Given entries:
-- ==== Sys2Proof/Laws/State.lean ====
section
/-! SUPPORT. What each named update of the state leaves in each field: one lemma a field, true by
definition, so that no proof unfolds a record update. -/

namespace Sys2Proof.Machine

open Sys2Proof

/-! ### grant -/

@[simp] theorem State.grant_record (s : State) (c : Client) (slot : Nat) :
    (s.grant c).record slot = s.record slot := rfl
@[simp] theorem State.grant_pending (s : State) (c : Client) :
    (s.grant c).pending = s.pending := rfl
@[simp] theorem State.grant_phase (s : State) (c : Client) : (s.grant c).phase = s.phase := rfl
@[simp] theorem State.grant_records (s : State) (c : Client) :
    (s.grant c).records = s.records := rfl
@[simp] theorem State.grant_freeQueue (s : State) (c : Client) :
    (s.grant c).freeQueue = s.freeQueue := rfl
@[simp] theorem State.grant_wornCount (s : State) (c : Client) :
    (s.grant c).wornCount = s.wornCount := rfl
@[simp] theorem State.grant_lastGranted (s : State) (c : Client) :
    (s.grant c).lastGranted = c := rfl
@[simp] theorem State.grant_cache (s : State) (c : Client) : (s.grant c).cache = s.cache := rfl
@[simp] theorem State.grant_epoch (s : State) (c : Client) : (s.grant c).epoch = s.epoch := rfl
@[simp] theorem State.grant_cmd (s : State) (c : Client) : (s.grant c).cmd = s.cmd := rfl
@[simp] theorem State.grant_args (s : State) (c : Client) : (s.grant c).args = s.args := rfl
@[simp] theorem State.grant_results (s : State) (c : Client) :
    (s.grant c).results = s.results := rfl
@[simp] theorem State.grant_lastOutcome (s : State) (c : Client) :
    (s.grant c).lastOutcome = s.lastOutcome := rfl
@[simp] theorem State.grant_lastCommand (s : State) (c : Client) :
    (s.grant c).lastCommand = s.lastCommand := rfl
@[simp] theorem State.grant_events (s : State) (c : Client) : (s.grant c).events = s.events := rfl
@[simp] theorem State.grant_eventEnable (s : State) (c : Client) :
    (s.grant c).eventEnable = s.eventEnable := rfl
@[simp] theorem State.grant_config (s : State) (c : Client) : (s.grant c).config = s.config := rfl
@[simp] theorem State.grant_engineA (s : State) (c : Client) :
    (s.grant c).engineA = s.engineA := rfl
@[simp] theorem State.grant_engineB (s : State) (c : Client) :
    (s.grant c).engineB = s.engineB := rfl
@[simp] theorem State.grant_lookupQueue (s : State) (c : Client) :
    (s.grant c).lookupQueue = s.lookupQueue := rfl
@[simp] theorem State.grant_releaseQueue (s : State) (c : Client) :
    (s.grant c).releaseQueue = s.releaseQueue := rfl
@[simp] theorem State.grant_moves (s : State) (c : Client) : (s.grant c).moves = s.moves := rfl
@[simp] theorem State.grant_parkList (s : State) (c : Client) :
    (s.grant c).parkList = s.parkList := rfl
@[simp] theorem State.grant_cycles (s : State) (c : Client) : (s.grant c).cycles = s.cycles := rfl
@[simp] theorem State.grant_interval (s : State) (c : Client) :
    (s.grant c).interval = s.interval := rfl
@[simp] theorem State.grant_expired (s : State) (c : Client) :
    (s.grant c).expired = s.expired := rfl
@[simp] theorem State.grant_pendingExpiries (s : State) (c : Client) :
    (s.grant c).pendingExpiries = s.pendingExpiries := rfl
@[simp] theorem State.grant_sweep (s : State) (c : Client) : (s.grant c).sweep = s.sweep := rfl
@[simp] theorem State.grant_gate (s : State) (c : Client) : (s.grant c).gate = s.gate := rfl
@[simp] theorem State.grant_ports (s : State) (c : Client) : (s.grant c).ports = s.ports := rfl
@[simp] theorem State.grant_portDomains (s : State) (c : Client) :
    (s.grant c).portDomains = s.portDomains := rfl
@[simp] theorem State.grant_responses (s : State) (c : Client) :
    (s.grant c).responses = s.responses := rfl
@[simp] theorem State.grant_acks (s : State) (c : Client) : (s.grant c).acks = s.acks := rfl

Problem statement:
Would you please copy all lines in the data that contain the word "slot"?

Answer to this task:
@[simp] theorem State.grant_record (s : State) (c : Client) (slot : Nat) :
    (s.grant c).record slot = s.record slot := rfl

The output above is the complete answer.